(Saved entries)
--------------------

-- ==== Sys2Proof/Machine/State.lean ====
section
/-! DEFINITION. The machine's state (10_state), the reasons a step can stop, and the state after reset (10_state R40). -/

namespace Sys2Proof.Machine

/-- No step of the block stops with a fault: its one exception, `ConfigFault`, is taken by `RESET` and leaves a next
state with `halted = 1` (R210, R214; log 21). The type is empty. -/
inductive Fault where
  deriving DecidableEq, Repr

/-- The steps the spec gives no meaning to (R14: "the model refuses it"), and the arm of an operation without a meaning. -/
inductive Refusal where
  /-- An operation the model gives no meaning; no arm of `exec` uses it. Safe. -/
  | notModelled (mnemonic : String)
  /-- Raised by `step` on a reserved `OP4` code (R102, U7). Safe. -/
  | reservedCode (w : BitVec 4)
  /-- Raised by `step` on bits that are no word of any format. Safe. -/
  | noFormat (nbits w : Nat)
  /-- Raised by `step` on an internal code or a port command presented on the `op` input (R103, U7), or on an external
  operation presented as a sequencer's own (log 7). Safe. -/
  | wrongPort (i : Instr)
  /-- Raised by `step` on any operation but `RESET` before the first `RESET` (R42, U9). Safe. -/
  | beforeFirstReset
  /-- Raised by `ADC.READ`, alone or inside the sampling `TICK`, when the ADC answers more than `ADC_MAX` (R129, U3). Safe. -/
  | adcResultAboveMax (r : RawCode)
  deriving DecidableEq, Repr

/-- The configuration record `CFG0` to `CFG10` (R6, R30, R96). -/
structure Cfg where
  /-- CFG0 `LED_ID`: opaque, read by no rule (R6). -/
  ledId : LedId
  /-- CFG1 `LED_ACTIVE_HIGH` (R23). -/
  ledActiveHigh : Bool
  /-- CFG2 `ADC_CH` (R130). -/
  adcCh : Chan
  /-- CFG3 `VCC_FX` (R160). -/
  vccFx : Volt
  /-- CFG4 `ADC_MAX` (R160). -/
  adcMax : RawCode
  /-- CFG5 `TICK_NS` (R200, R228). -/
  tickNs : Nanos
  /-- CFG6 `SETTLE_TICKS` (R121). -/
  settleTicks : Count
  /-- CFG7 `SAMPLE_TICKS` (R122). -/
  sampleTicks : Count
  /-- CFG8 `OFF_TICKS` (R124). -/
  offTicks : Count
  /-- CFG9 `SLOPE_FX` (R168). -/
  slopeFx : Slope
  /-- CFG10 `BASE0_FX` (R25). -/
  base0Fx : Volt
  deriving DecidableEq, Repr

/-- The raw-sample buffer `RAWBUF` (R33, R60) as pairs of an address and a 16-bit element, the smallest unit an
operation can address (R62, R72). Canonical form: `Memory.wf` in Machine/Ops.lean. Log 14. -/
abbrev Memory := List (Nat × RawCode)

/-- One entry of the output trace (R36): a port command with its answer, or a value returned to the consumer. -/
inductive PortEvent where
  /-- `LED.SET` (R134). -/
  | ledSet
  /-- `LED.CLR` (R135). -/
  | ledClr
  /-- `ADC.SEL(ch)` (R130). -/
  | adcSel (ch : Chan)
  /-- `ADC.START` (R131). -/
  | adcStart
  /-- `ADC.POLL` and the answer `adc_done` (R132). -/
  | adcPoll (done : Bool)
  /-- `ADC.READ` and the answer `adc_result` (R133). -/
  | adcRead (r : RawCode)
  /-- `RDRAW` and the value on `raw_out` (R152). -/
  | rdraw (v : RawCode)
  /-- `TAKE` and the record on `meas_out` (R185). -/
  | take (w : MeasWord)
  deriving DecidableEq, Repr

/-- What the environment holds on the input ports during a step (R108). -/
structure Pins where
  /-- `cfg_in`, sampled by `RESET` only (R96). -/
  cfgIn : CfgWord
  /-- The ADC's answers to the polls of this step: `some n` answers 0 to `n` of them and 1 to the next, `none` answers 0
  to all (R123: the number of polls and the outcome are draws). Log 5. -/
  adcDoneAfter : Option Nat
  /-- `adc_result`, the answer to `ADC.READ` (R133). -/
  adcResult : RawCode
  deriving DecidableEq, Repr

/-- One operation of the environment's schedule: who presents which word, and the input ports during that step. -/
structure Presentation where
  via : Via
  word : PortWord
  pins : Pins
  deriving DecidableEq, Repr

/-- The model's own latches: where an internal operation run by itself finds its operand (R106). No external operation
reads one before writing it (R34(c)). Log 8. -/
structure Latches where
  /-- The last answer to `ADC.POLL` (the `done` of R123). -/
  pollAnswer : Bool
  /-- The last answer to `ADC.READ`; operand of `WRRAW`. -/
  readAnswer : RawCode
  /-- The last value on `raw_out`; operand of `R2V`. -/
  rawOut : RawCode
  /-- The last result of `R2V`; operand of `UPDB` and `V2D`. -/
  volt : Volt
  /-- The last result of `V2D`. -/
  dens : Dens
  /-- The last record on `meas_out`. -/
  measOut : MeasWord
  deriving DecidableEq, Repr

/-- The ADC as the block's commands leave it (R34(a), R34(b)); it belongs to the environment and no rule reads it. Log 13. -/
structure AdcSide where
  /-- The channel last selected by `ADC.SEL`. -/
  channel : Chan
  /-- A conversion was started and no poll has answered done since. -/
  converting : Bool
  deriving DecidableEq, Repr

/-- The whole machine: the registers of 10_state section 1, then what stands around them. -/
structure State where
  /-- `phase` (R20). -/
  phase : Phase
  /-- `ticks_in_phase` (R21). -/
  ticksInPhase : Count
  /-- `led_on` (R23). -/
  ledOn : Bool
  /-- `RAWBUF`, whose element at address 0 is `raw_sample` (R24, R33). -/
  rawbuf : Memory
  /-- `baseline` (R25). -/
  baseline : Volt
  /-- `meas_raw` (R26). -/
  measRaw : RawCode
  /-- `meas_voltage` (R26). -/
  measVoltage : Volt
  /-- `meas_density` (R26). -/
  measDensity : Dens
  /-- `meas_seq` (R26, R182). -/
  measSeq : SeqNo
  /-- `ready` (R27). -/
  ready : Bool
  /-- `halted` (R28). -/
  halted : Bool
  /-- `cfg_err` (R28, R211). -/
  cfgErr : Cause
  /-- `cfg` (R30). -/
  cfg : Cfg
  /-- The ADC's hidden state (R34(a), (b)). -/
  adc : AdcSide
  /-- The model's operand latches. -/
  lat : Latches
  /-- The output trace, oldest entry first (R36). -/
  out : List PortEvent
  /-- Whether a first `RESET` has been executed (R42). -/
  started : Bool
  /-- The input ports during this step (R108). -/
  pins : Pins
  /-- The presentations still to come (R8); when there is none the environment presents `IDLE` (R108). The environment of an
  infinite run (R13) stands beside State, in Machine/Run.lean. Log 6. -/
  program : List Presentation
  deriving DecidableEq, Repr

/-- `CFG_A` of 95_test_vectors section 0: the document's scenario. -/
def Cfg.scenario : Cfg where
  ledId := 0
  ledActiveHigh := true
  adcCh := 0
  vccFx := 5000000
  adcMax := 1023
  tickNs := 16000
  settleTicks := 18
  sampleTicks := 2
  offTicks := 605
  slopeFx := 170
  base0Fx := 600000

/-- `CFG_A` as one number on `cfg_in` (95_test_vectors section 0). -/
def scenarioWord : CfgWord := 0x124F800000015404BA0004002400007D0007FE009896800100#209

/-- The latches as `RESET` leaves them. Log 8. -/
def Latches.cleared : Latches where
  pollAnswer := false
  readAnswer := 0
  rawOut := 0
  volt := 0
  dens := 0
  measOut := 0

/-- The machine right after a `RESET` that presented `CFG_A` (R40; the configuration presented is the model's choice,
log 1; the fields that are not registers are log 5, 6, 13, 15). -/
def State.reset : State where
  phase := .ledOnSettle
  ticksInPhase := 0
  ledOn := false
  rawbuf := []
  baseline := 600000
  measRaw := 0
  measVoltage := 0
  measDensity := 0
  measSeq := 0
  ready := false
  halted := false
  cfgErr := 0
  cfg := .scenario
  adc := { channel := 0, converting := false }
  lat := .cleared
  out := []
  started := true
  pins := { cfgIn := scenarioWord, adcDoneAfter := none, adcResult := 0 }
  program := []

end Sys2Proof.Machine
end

--------------------

→ WORK INSTRUCTION: Copy, without any change, the run of lines from the one with "measRaw := 0" through the end of the entries above.

→ PROBLEM SOLUTION:
  measRaw := 0
  measVoltage := 0
  measDensity := 0
  measSeq := 0
  ready := false
  halted := false
  cfgErr := 0
  cfg := .scenario
  adc := { channel := 0, converting := false }
  lat := .cleared
  out := []
  started := true
  pins := { cfgIn := scenarioWord, adcDoneAfter := none, adcResult := 0 }
  program := []

end Sys2Proof.Machine
end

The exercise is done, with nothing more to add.